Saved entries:
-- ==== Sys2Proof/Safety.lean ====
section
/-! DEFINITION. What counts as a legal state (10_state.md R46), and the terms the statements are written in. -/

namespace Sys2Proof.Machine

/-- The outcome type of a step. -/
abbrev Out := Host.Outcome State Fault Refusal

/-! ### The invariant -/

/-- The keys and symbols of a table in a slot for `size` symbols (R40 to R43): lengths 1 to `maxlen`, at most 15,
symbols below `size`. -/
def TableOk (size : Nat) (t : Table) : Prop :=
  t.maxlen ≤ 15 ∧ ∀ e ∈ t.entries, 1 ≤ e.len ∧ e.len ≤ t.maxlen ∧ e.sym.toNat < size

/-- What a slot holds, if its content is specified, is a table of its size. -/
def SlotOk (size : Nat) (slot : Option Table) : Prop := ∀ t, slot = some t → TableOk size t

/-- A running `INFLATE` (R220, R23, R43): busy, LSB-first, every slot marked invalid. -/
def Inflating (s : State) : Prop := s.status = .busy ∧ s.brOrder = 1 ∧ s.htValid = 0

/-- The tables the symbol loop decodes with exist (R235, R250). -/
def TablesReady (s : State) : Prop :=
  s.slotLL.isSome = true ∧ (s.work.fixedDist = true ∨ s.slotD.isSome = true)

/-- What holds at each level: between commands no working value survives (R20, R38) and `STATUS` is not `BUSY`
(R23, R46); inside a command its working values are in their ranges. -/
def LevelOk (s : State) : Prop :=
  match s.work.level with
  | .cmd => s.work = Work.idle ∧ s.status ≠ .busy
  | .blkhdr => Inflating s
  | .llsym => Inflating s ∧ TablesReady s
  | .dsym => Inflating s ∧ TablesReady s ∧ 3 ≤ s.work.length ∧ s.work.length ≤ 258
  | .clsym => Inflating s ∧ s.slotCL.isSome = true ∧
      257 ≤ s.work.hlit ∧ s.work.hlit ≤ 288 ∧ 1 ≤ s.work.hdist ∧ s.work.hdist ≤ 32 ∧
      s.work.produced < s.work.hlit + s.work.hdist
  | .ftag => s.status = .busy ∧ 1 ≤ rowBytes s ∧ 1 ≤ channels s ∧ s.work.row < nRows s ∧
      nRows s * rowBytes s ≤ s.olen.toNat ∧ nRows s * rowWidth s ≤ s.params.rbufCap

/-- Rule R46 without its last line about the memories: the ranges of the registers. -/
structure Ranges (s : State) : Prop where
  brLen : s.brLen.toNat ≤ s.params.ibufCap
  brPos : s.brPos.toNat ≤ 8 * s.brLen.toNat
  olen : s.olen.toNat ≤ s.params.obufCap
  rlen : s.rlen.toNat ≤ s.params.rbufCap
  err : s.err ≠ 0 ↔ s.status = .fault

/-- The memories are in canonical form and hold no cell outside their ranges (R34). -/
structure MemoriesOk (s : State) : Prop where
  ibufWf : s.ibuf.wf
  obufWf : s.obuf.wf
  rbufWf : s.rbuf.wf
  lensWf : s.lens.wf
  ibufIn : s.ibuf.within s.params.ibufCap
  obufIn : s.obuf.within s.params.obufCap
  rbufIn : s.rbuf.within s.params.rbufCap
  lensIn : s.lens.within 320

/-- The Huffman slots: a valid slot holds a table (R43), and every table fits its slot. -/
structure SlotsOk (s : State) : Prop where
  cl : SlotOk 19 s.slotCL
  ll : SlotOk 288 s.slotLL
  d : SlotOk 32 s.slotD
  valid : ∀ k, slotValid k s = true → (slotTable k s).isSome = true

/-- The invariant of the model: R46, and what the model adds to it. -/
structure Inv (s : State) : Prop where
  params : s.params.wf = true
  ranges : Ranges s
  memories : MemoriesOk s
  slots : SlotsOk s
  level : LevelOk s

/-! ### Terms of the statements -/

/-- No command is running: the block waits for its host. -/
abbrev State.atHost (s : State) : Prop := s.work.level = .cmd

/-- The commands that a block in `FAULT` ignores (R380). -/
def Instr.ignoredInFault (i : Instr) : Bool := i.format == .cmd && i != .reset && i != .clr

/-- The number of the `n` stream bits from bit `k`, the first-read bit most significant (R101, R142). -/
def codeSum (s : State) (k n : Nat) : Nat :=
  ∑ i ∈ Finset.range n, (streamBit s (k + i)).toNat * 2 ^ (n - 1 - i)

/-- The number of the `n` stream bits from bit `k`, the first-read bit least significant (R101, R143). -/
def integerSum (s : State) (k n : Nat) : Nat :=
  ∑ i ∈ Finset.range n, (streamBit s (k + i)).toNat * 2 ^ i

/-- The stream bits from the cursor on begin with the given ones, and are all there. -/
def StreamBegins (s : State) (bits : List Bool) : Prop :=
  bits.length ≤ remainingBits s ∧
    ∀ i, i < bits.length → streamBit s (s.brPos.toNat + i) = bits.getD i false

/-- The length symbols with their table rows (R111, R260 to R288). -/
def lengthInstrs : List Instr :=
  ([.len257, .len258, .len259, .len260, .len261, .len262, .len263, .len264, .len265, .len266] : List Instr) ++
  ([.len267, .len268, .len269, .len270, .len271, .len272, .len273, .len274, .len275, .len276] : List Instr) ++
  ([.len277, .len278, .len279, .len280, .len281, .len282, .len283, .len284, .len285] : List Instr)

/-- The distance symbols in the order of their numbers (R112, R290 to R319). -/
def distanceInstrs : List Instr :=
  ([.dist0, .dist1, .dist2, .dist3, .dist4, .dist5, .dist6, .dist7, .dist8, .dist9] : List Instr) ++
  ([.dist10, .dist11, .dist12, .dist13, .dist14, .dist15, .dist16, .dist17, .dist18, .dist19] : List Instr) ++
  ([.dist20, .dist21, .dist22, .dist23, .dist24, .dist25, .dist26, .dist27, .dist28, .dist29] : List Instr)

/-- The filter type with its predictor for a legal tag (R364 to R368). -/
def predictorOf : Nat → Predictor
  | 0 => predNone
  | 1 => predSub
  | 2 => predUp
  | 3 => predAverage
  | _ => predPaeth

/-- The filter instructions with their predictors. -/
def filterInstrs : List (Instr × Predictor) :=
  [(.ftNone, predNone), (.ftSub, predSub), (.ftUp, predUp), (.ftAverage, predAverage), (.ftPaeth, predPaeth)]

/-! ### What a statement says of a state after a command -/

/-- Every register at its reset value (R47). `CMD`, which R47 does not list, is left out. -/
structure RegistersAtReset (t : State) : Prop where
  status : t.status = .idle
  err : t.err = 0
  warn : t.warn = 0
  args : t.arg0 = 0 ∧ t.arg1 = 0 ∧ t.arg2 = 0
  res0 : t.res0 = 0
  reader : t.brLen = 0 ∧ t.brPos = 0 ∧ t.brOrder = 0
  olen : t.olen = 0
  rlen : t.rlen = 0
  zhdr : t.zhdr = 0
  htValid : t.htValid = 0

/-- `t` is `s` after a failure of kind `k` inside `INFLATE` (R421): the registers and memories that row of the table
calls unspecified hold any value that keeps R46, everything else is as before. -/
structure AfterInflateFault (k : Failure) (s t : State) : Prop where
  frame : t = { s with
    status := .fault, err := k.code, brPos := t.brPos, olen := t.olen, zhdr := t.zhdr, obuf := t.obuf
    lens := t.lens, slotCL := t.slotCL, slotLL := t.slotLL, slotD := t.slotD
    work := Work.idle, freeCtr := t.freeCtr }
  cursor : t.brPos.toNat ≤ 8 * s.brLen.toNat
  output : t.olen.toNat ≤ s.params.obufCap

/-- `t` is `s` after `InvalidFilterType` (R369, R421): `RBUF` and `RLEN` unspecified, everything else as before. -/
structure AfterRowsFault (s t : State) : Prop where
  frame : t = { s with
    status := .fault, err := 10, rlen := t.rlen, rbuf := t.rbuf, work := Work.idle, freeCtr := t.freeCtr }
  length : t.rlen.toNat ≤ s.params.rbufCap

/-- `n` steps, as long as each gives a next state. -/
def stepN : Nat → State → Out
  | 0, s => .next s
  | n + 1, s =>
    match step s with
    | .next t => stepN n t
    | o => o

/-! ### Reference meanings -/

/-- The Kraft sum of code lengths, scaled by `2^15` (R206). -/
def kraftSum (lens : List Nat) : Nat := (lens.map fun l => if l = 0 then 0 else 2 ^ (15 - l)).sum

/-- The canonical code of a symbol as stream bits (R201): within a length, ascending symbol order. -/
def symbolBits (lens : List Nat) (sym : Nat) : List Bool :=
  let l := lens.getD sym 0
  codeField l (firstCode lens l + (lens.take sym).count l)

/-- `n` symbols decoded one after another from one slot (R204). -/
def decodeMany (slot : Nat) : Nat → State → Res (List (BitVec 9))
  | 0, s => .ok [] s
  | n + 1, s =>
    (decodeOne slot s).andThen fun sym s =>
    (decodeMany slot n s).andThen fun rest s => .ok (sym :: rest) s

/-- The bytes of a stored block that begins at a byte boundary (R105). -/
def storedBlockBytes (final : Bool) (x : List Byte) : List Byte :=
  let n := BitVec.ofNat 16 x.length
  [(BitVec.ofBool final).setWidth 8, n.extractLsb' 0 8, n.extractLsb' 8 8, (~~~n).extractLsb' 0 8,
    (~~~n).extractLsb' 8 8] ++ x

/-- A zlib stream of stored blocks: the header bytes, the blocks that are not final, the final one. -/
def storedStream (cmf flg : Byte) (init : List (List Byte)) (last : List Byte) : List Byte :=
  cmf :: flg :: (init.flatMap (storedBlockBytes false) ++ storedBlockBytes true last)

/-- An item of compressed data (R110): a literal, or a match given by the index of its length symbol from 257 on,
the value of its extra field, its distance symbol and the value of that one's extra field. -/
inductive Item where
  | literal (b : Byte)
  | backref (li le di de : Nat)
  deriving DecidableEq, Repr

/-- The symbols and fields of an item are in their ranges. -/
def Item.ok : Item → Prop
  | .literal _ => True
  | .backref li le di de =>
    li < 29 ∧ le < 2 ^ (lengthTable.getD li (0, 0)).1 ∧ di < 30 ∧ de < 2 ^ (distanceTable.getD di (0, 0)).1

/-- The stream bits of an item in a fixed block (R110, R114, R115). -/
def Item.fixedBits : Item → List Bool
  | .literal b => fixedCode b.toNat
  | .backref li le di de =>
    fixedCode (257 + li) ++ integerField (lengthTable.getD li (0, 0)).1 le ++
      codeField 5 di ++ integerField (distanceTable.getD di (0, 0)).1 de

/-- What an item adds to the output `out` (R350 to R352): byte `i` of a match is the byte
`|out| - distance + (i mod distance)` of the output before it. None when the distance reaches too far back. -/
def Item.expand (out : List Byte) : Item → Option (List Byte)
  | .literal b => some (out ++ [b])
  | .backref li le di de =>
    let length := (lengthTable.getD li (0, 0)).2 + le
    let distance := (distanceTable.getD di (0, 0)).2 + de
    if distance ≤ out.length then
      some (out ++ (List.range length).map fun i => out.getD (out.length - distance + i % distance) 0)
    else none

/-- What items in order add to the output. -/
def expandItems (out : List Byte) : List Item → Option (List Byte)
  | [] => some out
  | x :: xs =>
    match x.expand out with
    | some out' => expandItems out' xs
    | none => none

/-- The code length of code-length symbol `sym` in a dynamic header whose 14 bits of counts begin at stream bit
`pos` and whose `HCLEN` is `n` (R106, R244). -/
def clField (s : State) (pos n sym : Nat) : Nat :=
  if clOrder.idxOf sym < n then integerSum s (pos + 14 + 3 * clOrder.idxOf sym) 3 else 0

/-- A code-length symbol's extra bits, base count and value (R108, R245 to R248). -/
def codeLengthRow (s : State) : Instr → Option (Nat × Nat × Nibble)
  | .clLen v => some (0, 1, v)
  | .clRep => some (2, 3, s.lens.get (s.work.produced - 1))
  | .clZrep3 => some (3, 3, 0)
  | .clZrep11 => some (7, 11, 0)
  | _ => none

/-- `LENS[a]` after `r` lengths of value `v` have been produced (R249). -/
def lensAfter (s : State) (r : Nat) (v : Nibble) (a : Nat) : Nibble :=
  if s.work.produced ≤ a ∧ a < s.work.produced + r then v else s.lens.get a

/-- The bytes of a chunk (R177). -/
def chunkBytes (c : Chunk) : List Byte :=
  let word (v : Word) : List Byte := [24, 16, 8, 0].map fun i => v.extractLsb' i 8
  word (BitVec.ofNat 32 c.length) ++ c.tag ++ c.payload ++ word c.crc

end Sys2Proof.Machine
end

## EXERCISE
Write out the lines above, starting at the line that contains "far back. -/" and ending with the final line, and nothing else; copy them exactly.

## WRITTEN REPLY
`|out| - distance + (i mod distance)` of the output before it. None when the distance reaches too far back. -/
def Item.expand (out : List Byte) : Item → Option (List Byte)
  | .literal b => some (out ++ [b])
  | .backref li le di de =>
    let length := (lengthTable.getD li (0, 0)).2 + le
    let distance := (distanceTable.getD di (0, 0)).2 + de
    if distance ≤ out.length then
      some (out ++ (List.range length).map fun i => out.getD (out.length - distance + i % distance) 0)
    else none

/-- What items in order add to the output. -/
def expandItems (out : List Byte) : List Item → Option (List Byte)
  | [] => some out
  | x :: xs =>
    match x.expand out with
    | some out' => expandItems out' xs
    | none => none

/-- The code length of code-length symbol `sym` in a dynamic header whose 14 bits of counts begin at stream bit
`pos` and whose `HCLEN` is `n` (R106, R244). -/
def clField (s : State) (pos n sym : Nat) : Nat :=
  if clOrder.idxOf sym < n then integerSum s (pos + 14 + 3 * clOrder.idxOf sym) 3 else 0

/-- A code-length symbol's extra bits, base count and value (R108, R245 to R248). -/
def codeLengthRow (s : State) : Instr → Option (Nat × Nat × Nibble)
  | .clLen v => some (0, 1, v)
  | .clRep => some (2, 3, s.lens.get (s.work.produced - 1))
  | .clZrep3 => some (3, 3, 0)
  | .clZrep11 => some (7, 11, 0)
  | _ => none

/-- `LENS[a]` after `r` lengths of value `v` have been produced (R249). -/
def lensAfter (s : State) (r : Nat) (v : Nibble) (a : Nat) : Nibble :=
  if s.work.produced ≤ a ∧ a < s.work.produced + r then v else s.lens.get a

/-- The bytes of a chunk (R177). -/
def chunkBytes (c : Chunk) : List Byte :=
  let word (v : Word) : List Byte := [24, 16, 8, 0].map fun i => v.extractLsb' i 8
  word (BitVec.ofNat 32 c.length) ++ c.tag ++ c.payload ++ word c.crc

end Sys2Proof.Machine
end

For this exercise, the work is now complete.